I would be more concerned about compacting the material moved than actually moving it.
I would do that with my 110 without hesitating. A contractor wouldn't because he has to pay the operator by the hour. If your own time is free, go for it.
Think about it this way: you are moving the material in a 40' x 40' x 1' area to another area. That is roughly 60 cubic yards.
I have put 40 yards into a dump truck from a loose pile in ~2 hours, which included the time for the truck to drive a mile, dump the load and come back.
I have trenched 100' x 3' deep x 20" through the woods in one day with the hoe. That is only 18.5 yards of material, but I had to dodge trees, pull out big roots, work on a significant slope, and build a dirt ramp to get in there.
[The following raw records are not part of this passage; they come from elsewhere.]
/-! ## The values of a text -/

theorem filterMap_dropWhile_of_none {α β : Type} {f : α → Option β} {p : α → Bool}
    (h : ∀ a, p a = true → f a = none) (l : List α) : (l.dropWhile p).filterMap f = l.filterMap f := by
  induction l with
  | nil => rfl
  | cons a l ih =>
    cases hp : p a with
    | false => rw [List.dropWhile_cons_of_neg (by simp [hp])]
    | true => rw [List.dropWhile_cons_of_pos hp, List.filterMap_cons_none (h a hp), ih]

theorem filterMap_charVal_stripPadding (T : List Byte) : (stripPadding T).filterMap charVal = T.filterMap charVal := by
  have hpad : ∀ ch : Byte, (ch == 0x3D#8) = true → charVal ch = none := fun ch h => by
    rw [eq_of_beq h, charVal_padding]
  rw [stripPadding, List.filterMap_reverse, filterMap_dropWhile_of_none hpad, List.filterMap_reverse,
    List.reverse_reverse]

theorem filterMap_charVal_lt (T : List Byte) : ∀ v ∈ T.filterMap charVal, v < 32 := fun v hv => by
  obtain ⟨ch, -, hch⟩ := List.mem_filterMap.mp hv
  exact charVal_lt hch

theorem filterMap_charVal_normalizeText (T : List Byte) :
    (normalizeText T).filterMap charVal = T.filterMap charVal := by
  rw [normalizeText, List.filterMap_map, funext charVal_foldCase (f := charVal ∘ foldCase),
    filterMap_charVal_stripPadding]

theorem filterMap_charVal_padding (n : Nat) : (rep 0x3D n).filterMap charVal = [] :=
  List.filterMap_replicate_of_none charVal_padding

/-! ## The stream of values as a number, and its leading bytes (R104) -/

/-- The number whose base-32 digits are those of `acc` and then `vs`: `base32Number` of a stream under way. -/
def streamNumber (acc : Nat) (vs : List Nat) : Nat := vs.foldl (fun n v => 32 * n + v) acc

theorem streamNumber_zero (vs : List Nat) : streamNumber 0 vs = base32Number vs := rfl

theorem streamNumber_cons (acc v : Nat) (vs : List Nat) :
    streamNumber acc (v :: vs) = streamNumber (32 * acc + v) vs := rfl

/-- The leading digits of the stream's number are `acc`. -/
theorem streamNumber_div (acc r : Nat) {vs : List Nat} (h : ∀ v ∈ vs, v < 32) :
    streamNumber acc vs / 2 ^ (r + 5 * vs.length) = acc / 2 ^ r := by
  induction vs generalizing acc r with
  | nil => rfl
  | cons v vs ih =>
    obtain ⟨hv, hvs⟩ := List.forall_mem_cons.mp h
    calc streamNumber acc (v :: vs) / 2 ^ (r + 5 * (v :: vs).length)
        = streamNumber (32 * acc + v) vs / 2 ^ (r + 5 + 5 * vs.length) := by
          rw [streamNumber_cons, List.length_cons]
          congr 2
          omega
      _ = (32 * acc + v) / 2 ^ (r + 5) := ih _ _ hvs
      _ = (32 * acc + v) / 32 / 2 ^ r := by rw [Nat.pow_add', Nat.div_div_eq_div_mul]
      _ = acc / 2 ^ r := by
          congr 1
          omega

/-- Dropping leading bits of the stream's number drops them from `acc`. -/
theorem streamNumber_mod (acc r : Nat) {vs : List Nat} (h : ∀ v ∈ vs, v < 32) :
    streamNumber acc vs % 2 ^ (r + 5 * vs.length) = streamNumber (acc % 2 ^ r) vs := by
  induction vs generalizing acc r with
  | nil => rfl
  | cons v vs ih =>
    obtain ⟨hv, hvs⟩ := List.forall_mem_cons.mp h
    have hlow : (32 * acc + v) % 2 ^ (r + 5) = 32 * (acc % 2 ^ r) + v := by
      rw [Nat.pow_add', Nat.mod_mul, show (32 * acc + v) % 2 ^ 5 = v by omega,
        show (32 * acc + v) / 2 ^ 5 = acc by omega, Nat.add_comm]
    calc streamNumber acc (v :: vs) % 2 ^ (r + 5 * (v :: vs).length)
        = streamNumber (32 * acc + v) vs % 2 ^ (r + 5 + 5 * vs.length) := by
          rw [streamNumber_cons, List.length_cons]
          congr 2
          omega
      _ = streamNumber (acc % 2 ^ r) (v :: vs) := by rw [ih _ _ hvs, hlow, streamNumber_cons]

/-- The whole bytes of the `bits`-bit number `n`, most significant first; the bits left over are dropped. -/
def leadingBytes (n bits : Nat) : List Byte :=
  (List.range (bits / 8)).map fun q => BitVec.ofNat 8 (n / 2 ^ (bits - 8 * q - 8))

@[simp] theorem leadingBytes_length (n bits : Nat) : (leadingBytes n bits).length = bits / 8 := by simp [leadingBytes]

theorem leadingBytes_of_lt (n : Nat) {bits : Nat} (h : bits < 8) : leadingBytes n bits = [] := by
  rw [leadingBytes, Nat.div_eq_of_lt h, List.range_zero, List.map_nil]

theorem leadingBytes_getD_toNat (n : Nat) {bits q : Nat} (h : q < bits / 8) :
    ((leadingBytes n bits).getD q 0).toNat = n / 2 ^ (bits - 8 * q - 8) % 256 := by
  simp [leadingBytes, h]

/-- The first byte, and the bytes of what stands below it. -/
theorem leadingBytes_add_eight (n bits : Nat) :
    leadingBytes n (bits + 8) = BitVec.ofNat 8 (n / 2 ^ bits) :: leadingBytes (n % 2 ^ bits) bits := by
  have hbyte : ∀ q ∈ List.range (bits / 8),
      BitVec.ofNat 8 (n / 2 ^ (bits + 8 - 8 * (q + 1) - 8)) =
        BitVec.ofNat 8 (n % 2 ^ bits / 2 ^ (bits - 8 * q - 8)) := fun q hq => by
    rw [List.mem_range] at hq
    obtain ⟨m, hm⟩ : ∃ m, bits = m + (8 * q + 8) := ⟨bits - (8 * q + 8), by omega⟩
    have hdvd : 2 ^ 8 ∣ 2 ^ (8 * q + 8) := Nat.pow_dvd_pow 2 (by omega)
    rw [show bits + 8 - 8 * (q + 1) - 8 = m by omega, show bits - 8 * q - 8 = m by omega, hm, Nat.pow_add,
      Nat.mod_mul_right_div_self]
    exact BitVec.eq_of_toNat_eq (Nat.mod_mod_of_dvd _ hdvd).symm
  rw [leadingBytes, Nat.add_div_right _ (by decide), List.range_succ_eq_map, List.map_cons, List.map_map, leadingBytes]
  exact congrArg _ (List.map_congr_left hbyte)

/-! ## The decoder -/

/-- A value appended to the stream bits, as arithmetic (R104). -/
theorem shiftLeft_five_or (acc : Nat) {v : Nat} (h : v < 32) : acc <<< 5 ||| v = 32 * acc + v := by
  rw [← Nat.shiftLeft_add_eq_or_of_lt (i := 5) h, Nat.shiftLeft_eq, Nat.mul_comm]

/-- The loop's bytes are the leading bytes of the stream: the `nbits` bits it holds, then the values still to come. -/
theorem b32Loop_eq_leadingBytes (T : List Byte) (acc : Nat) {nbits : Nat} (h : nbits < 8) :
    b32Loop T acc nbits =
      leadingBytes (streamNumber acc (T.filterMap charVal)) (nbits + 5 * (T.filterMap charVal).length) := by
  induction T generalizing acc nbits with
  | nil => exact (leadingBytes_of_lt _ h).symm
  | cons ch T ih =>
    cases hv : charVal ch with
    | none => simp only [b32Loop, hv, ih acc h, List.filterMap_cons_none hv]
    | some v =>
      have hvs := filterMap_charVal_lt T
      simp only [b32Loop, hv, List.filterMap_cons_some hv, List.length_cons, streamNumber_cons,
        shiftLeft_five_or acc (charVal_lt hv)]
      by_cases hn : nbits + 5 ≥ 8
      · obtain ⟨r, rfl⟩ : ∃ r, nbits = r + 3 := ⟨nbits - 3, by omega⟩
        rw [if_pos hn, show r + 3 + 5 - 8 = r by omega, Nat.one_shiftLeft, Nat.and_two_pow_sub_one_eq_mod,
          Nat.shiftRight_eq_div_pow, ih _ (by omega),
          show r + 3 + 5 * ((T.filterMap charVal).length + 1) = r + 5 * (T.filterMap charVal).length + 8 by omega,
          leadingBytes_add_eight, streamNumber_div _ _ hvs, streamNumber_mod _ _ hvs]
      · rw [if_neg hn, ih _ (by omega)]
        congr 1
        omega

/-- The whole loop, with no bit held at its start. -/
theorem b32Loop_zero_eq_leadingBytes (T : List Byte) :
    b32Loop T 0 0 = leadingBytes (base32Number (T.filterMap charVal)) (5 * (T.filterMap charVal).length) := by
  rw [b32Loop_eq_leadingBytes _ _ (by decide), streamNumber_zero, Nat.zero_add]

/-- R104's closed form: a decode is the leading bytes of the number the characters' values spell. -/
theorem b32Decode_eq_leadingBytes (T : List Byte) :
    b32Decode T = leadingBytes (base32Number (T.filterMap charVal)) (5 * (T.filterMap charVal).length) := by
  rw [b32Decode, b32Loop_zero_eq_leadingBytes, filterMap_charVal_stripPadding]

theorem b32Decode_length (T : List Byte) : (b32Decode T).length = 5 * (T.filterMap charVal).length / 8 := by
  rw [b32Decode_eq_leadingBytes, leadingBytes_length]

theorem b32Decode_congr {T U : List Byte} (h : T.filterMap charVal = U.filterMap charVal) :
    b32Decode T = b32Decode U := by
  rw [b32Decode_eq_leadingBytes, b32Decode_eq_leadingBytes, h]

/-- Settles O48: byte q of the leading bytes, by the loop's closed form. -/
theorem base32ClosedForm : Obligations.Base32ClosedForm := fun T =>
  ⟨b32Decode_length T, fun q hq => by rw [b32Decode_eq_leadingBytes, leadingBytes_getD_toNat _ hq]⟩

/-- Settles O49: padding and characters outside the alphabet have no value, and a decode depends on the values only. -/
theorem base32Consequences : Obligations.Base32Consequences := by
  refine ⟨fun T => (b32Decode_eq_leadingBytes T).trans (b32Loop_zero_eq_leadingBytes T).symm,
    fun T n => b32Decode_congr ?_, b32Decode_length, by decide, by decide, fun T hT => ?_, fun T hT => ?_⟩
  · rw [List.filterMap_append, filterMap_charVal_padding, List.append_nil]
  · have hvalid := List.length_filterMap_le charVal T
    rw [b32Decode_length]
    omega
  · rw [b32Decode_eq_leadingBytes, List.filterMap_eq_nil_iff.mpr hT]
    rfl

/-- Settles O50: neither the padding nor the case of a letter changes a value. -/
theorem decodeIgnoresCaseAndPadding : Obligations.DecodeIgnoresCaseAndPadding := fun T =>
  b32Decode_congr (filterMap_charVal_normalizeText T).symm

/-! ## Where a decode's result goes (R106, R107) -/

theorem complete_resultsZero (kw : Option (List Byte)) (e : BitVec 4) (s : State) :
    ResultsZero (complete { zeroResult with keyWrite := kw, err := e } s) :=
  ⟨complete_ctr _ s, complete_trunc _ s, complete_code _ s, complete_codeStr _ s rfl, complete_digest _ s rfl⟩

/-- Settles O18: the completion with the decoded text as its key and zeros as its results. -/
theorem b32decDecodesTheText : Obligations.B32decDecodesTheText := by
  intro s hlen
  obtain ⟨hexec, hfits⟩ := exec_b32dec_of_textLen_le hlen
  exact ⟨_, hexec, complete_holdsKey hfits rfl s, complete_resultsZero (some (decodedKey s)) 0 s,
    ⟨complete_busy _ s, complete_done _ s, complete_matched _ s, complete_err _ s⟩,
    complete_registersKept _ s, complete_bytesKept hfits s⟩

/-- Settles O30: a check that passes completes with the decoded key, one that fails writes no key. -/
theorem decodeResultGoesToKey : Obligations.DecodeResultGoesToKey := by
  intro s i hi
  by_cases hc : checkArgs i.op.toNat i.ksrc s = 0
  · have hfits := resultOf_fits hc
    exact ⟨_, exec_of_check_eq_zero hc, fun _ => complete_holdsKey hfits (resultOf_keyWrite_of_decodes hi s) s,
      fun he => absurd ((complete_err _ s).trans (resultOf_err i s)) he, complete_textLen _ s,
      (complete_bytesKept hfits s).buf (by decide)⟩
  · have hfits := Result.fits_error (checkArgs i.op.toNat i.ksrc s)
    exact ⟨_, exec_of_check_ne_zero hc, fun he => absurd ((errorOutcome_err _ s).symm.trans he) hc,
      fun _ => complete_keyKept hfits rfl s, errorOutcome_textLen _ s, (complete_bytesKept hfits s).buf (by decide)⟩

end Sys2Proof.Machine
end

section
/-! SHA-1 and HMAC (41_sha1_hmac.md): big-endian words as numbers, the padding (R121), the schedule and the rounds of
`Compress` as recurrences (R122 to R125), the digest's bytes (R126), and the key cases of HMAC (R130 to R132). -/

namespace Sys2Proof.Machine

/-! ## Big-endian words (R12, R151) -/

theorem be32_getD_toNat (w : Word) {i : Nat} (h : i < 4) :
    ((be32 w).getD i 0).toNat = w.toNat / 256 ^ (3 - i) % 256 := by
  interval_cases i <;> simp [be32, Nat.shiftRight_eq_div_pow]

theorem be64_getD_toNat (c : DWord) {i : Nat} (h : i < 8) :
    ((be64 c).getD i 0).toNat = c.toNat / 256 ^ (7 - i) % 256 := by
  simp [be64, h, Nat.shiftRight_eq_div_pow, Nat.pow_mul]

theorem shiftLeft_or_of_lt {m n : Nat} (h : m < 2 ^ n) (b : Nat) : b <<< n ||| m = b * 2 ^ n + m := by
  rw [← Nat.shiftLeft_add_eq_or_of_lt h, Nat.shiftLeft_eq]

theorem setWidth_shiftLeft_toNat (b : Byte) {n : Nat} (h : n ≤ 24) : (b.setWidth 32 <<< n).toNat = b.toNat <<< n := by
  have hpow : b.toNat * 2 ^ n < 2 ^ 8 * 2 ^ 24 :=
    Nat.mul_lt_mul_of_lt_of_le b.isLt (Nat.pow_le_pow_right (by decide) h) (by decide)
  rw [BitVec.toNat_shiftLeft, BitVec.toNat_setWidth_of_le (by decide), Nat.shiftLeft_eq]
  exact Nat.mod_eq_of_lt hpow

theorem fromBe32_toNat (x y z w : Byte) (S : List Byte) :
    (fromBe32 (x :: y :: z :: w :: S)).toNat = x.toNat * 2 ^ 24 + y.toNat * 2 ^ 16 + z.toNat * 2 ^ 8 + w.toNat := by
  have hy := y.isLt
  have hz := z.isLt
  have hw := w.isLt
  rw [fromBe32, BitVec.toNat_or, BitVec.toNat_or, BitVec.toNat_or, setWidth_shiftLeft_toNat x (by decide),
    setWidth_shiftLeft_toNat y (by decide), setWidth_shiftLeft_toNat z (by decide),
    BitVec.toNat_setWidth_of_le (by decide), Nat.or_assoc, Nat.or_assoc, shiftLeft_or_of_lt hw,
    shiftLeft_or_of_lt (n := 16) (by omega), shiftLeft_or_of_lt (n := 24) (by omega), Nat.add_assoc, Nat.add_assoc]

/-- Byte j of a sequence of words is byte j mod 4 of word j / 4. -/
theorem flatMap_be32_getD (ws : List Word) (j : Nat) :
    (ws.flatMap be32).getD j 0 = (be32 (ws.getD (j / 4) 0)).getD (j % 4) 0 := by
  induction ws generalizing j with
  | nil =>
    have hj : j % 4 < 4 := Nat.mod_lt _ (by decide)
    exact BitVec.eq_of_toNat_eq (by rw [be32_getD_toNat _ hj]; simp)
  | cons w ws ih =>
    rw [List.flatMap_cons]
    by_cases hj : j < 4
    · rw [List.getD_append _ _ _ _ hj, Nat.div_eq_of_lt hj, Nat.mod_eq_of_lt hj, List.getD_cons_zero]
    · rw [List.getD_append_right _ _ _ _ (Nat.not_lt.mp hj), be32_length, ih, ← Nat.mod_eq_sub_mod (by omega),
        show j / 4 = (j - 4) / 4 + 1 by omega, List.getD_cons_succ]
My guess is that this would be 2-3 days of work, mostly digging with the FEL, dumping, backdragging and compacting with the tires. Maybe loosen some material with the hoe as it gets deeper. You didn't mention a footer for the foundation, which might add another day or two. You might want to dig the footer first using the hoe just so you don't have to deal with a 2' step right where you want to position the machine for trenching the footer.
Plan this out ahead of time. I am pretty fearless on the size of project I will take on. I would be tempted to dig out the footer around the low end, hire a helper to assist with building forms for just that end and pour a footer high enough that it would act as a retaining wall for the fill material. Then dig the footer around the high end, re-use the same form material and pour a footer that would act as a retaining wall to keep the earth out of the high end. Then move and compact the material with the 110 and pour a slab floor. Might take a while longer, but you would save $$$. Most places you can design a 2' retaining wall without an engineer. It would be even less expensive to use cinderblock for the retaining wall/stem wall. I would use forms and a poured wall just because I am terrible at laying block.